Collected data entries

= = = =

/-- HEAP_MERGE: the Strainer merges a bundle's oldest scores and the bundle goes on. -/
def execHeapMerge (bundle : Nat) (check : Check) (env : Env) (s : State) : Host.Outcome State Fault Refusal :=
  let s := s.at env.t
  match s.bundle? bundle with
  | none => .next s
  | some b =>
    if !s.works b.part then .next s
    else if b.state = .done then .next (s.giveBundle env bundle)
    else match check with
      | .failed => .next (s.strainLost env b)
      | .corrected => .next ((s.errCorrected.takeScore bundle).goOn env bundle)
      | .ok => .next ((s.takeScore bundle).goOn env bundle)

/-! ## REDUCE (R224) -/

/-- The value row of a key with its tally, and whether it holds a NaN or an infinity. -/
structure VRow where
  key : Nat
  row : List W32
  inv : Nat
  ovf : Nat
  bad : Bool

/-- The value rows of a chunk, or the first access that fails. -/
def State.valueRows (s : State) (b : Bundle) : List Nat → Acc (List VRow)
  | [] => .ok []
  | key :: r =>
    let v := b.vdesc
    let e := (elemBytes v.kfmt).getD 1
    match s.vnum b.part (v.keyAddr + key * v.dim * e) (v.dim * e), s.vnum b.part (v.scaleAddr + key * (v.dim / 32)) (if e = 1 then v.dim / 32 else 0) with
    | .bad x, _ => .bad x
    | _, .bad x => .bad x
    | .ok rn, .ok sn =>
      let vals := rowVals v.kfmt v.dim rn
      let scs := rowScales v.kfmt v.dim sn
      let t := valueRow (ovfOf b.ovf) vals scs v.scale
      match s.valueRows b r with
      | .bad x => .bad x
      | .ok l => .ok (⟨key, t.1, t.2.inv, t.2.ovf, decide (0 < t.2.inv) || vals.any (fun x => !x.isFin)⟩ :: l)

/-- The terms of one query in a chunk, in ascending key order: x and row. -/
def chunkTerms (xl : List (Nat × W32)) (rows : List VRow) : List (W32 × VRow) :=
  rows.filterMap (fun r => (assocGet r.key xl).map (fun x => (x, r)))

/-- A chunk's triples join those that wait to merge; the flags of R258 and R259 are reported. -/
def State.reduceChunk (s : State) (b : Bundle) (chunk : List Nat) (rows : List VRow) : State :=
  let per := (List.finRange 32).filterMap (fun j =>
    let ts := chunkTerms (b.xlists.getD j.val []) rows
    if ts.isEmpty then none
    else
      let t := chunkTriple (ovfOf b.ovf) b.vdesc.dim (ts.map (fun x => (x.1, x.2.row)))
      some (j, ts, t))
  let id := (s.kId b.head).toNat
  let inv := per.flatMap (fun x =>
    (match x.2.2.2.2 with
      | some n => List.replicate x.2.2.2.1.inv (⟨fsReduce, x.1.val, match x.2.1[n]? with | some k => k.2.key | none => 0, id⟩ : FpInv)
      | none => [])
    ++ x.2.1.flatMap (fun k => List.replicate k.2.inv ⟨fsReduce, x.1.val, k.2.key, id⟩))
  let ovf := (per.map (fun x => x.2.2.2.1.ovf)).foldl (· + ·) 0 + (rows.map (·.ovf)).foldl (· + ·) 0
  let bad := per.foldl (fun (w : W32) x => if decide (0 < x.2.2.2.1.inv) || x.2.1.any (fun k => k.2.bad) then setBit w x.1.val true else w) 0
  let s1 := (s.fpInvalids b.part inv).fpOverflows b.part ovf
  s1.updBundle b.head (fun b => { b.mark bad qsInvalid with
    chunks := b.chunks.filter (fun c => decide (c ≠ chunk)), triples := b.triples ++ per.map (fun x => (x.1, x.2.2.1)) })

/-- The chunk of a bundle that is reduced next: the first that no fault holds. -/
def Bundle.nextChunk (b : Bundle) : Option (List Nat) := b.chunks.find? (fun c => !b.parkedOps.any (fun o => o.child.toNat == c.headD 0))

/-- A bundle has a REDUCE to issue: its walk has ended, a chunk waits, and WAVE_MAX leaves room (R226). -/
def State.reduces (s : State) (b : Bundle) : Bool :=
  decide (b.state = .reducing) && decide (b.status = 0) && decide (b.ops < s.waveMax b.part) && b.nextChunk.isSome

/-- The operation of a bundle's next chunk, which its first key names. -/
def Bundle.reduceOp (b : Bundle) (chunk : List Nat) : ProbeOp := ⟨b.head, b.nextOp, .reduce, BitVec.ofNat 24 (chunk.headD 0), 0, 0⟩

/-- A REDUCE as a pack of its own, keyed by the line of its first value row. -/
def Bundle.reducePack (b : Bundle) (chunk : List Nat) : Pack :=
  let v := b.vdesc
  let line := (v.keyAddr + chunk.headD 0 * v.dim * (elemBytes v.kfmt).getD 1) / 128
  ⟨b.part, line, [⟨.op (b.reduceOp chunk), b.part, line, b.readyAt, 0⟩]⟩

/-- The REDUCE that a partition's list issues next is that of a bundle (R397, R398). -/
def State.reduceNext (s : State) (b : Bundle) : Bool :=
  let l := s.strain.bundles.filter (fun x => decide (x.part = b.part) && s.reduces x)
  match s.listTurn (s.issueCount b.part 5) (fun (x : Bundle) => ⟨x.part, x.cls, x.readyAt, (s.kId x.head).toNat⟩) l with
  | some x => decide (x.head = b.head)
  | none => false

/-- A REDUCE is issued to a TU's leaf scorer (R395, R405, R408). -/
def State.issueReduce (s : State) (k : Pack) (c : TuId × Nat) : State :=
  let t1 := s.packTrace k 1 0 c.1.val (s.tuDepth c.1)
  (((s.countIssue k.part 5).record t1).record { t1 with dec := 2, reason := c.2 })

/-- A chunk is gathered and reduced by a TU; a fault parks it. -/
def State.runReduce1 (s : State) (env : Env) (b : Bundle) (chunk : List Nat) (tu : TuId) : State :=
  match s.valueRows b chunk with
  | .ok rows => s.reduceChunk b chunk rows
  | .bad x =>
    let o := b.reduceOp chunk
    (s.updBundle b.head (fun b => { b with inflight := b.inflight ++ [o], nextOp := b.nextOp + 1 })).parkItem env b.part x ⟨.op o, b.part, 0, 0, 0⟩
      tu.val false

= = = =

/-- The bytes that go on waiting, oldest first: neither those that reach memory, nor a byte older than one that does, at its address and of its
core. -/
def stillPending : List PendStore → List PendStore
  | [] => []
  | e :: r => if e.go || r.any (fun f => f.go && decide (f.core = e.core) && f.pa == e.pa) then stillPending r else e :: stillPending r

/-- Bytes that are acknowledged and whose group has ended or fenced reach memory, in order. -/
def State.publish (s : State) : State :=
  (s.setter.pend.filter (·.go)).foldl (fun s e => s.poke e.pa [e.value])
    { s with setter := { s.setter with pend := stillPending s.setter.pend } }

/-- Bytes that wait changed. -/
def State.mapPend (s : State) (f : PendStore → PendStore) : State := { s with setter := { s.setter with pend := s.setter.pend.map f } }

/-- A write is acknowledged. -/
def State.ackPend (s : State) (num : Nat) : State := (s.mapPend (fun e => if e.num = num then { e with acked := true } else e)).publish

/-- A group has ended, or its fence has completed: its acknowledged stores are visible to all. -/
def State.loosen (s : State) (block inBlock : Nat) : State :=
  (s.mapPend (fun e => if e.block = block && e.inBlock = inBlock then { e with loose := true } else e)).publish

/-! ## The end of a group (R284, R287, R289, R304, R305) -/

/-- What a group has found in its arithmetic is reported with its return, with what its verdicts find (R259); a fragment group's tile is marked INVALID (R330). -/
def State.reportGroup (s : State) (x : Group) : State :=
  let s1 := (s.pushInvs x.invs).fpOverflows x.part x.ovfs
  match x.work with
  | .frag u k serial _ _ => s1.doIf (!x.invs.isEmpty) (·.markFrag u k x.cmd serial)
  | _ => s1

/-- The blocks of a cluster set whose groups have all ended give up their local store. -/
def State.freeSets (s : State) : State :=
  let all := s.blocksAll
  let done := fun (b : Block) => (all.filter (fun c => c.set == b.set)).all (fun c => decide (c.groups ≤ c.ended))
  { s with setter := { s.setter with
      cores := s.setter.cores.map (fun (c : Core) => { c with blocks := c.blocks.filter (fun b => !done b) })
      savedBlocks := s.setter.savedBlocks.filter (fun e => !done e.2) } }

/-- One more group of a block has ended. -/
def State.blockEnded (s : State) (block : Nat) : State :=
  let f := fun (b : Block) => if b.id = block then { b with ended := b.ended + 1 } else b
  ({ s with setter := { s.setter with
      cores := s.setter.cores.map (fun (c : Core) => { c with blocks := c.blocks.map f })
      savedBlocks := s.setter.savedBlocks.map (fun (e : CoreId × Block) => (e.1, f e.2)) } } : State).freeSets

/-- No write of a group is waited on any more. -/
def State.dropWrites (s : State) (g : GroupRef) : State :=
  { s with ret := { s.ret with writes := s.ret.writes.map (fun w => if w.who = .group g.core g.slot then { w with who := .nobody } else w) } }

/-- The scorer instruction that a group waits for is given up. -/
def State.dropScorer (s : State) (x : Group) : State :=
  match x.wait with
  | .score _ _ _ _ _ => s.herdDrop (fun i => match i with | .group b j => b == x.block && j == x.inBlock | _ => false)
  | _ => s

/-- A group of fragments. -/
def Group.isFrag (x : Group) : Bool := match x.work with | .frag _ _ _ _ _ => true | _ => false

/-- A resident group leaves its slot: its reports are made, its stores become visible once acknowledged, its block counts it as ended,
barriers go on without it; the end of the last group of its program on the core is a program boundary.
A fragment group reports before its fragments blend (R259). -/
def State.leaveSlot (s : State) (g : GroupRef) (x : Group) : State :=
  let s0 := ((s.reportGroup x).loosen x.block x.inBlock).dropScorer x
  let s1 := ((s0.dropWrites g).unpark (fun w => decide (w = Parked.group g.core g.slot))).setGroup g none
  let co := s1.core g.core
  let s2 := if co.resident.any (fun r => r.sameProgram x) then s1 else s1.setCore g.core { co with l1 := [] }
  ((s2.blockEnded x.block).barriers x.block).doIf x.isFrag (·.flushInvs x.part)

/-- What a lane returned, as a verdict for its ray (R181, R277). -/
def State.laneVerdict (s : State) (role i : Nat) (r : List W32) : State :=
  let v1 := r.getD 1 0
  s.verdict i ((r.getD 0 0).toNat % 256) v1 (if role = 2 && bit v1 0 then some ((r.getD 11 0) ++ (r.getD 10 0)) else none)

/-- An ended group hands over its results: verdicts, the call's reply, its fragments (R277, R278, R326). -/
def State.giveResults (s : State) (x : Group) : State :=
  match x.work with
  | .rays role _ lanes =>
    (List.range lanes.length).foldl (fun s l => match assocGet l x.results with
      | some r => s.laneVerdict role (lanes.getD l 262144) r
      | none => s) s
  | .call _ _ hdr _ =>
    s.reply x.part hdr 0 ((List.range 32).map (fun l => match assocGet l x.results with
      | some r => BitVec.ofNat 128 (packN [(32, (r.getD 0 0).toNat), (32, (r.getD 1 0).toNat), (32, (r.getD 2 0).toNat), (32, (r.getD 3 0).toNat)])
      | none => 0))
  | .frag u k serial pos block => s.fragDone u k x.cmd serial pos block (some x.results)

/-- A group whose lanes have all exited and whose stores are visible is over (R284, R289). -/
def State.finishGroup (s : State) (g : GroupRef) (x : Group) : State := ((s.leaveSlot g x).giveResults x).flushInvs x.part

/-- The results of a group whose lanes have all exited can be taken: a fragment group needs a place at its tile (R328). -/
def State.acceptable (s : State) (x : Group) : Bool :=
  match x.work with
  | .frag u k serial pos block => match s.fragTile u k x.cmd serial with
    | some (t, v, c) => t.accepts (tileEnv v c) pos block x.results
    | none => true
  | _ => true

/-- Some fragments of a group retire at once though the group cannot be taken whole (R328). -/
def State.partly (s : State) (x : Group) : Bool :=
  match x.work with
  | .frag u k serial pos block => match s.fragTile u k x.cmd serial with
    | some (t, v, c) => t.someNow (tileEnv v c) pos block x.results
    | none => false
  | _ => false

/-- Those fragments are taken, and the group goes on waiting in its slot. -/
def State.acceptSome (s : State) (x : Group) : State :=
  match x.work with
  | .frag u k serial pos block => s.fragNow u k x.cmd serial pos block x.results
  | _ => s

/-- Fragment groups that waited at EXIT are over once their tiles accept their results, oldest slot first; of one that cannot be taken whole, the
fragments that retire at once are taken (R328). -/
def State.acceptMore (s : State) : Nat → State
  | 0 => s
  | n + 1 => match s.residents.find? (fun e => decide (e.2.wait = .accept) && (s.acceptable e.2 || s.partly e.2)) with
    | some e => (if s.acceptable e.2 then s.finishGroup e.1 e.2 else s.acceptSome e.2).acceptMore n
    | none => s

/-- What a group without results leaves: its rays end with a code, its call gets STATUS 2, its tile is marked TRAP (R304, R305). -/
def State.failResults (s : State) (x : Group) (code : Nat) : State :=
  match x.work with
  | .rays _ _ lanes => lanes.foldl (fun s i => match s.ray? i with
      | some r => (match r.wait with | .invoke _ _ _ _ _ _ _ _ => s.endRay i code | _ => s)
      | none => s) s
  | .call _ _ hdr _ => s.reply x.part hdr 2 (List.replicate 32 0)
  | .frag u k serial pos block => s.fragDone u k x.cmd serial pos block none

= = = =

Goal of the exercise
If a line in the records above has the word "reported", copy it out.

Answer to this problem
/-- A chunk's triples join those that wait to merge; the flags of R258 and R259 are reported. -/
/-- What a group has found in its arithmetic is reported with its return, with what its verdicts find (R259); a fragment group's tile is marked INVALID (R330). -/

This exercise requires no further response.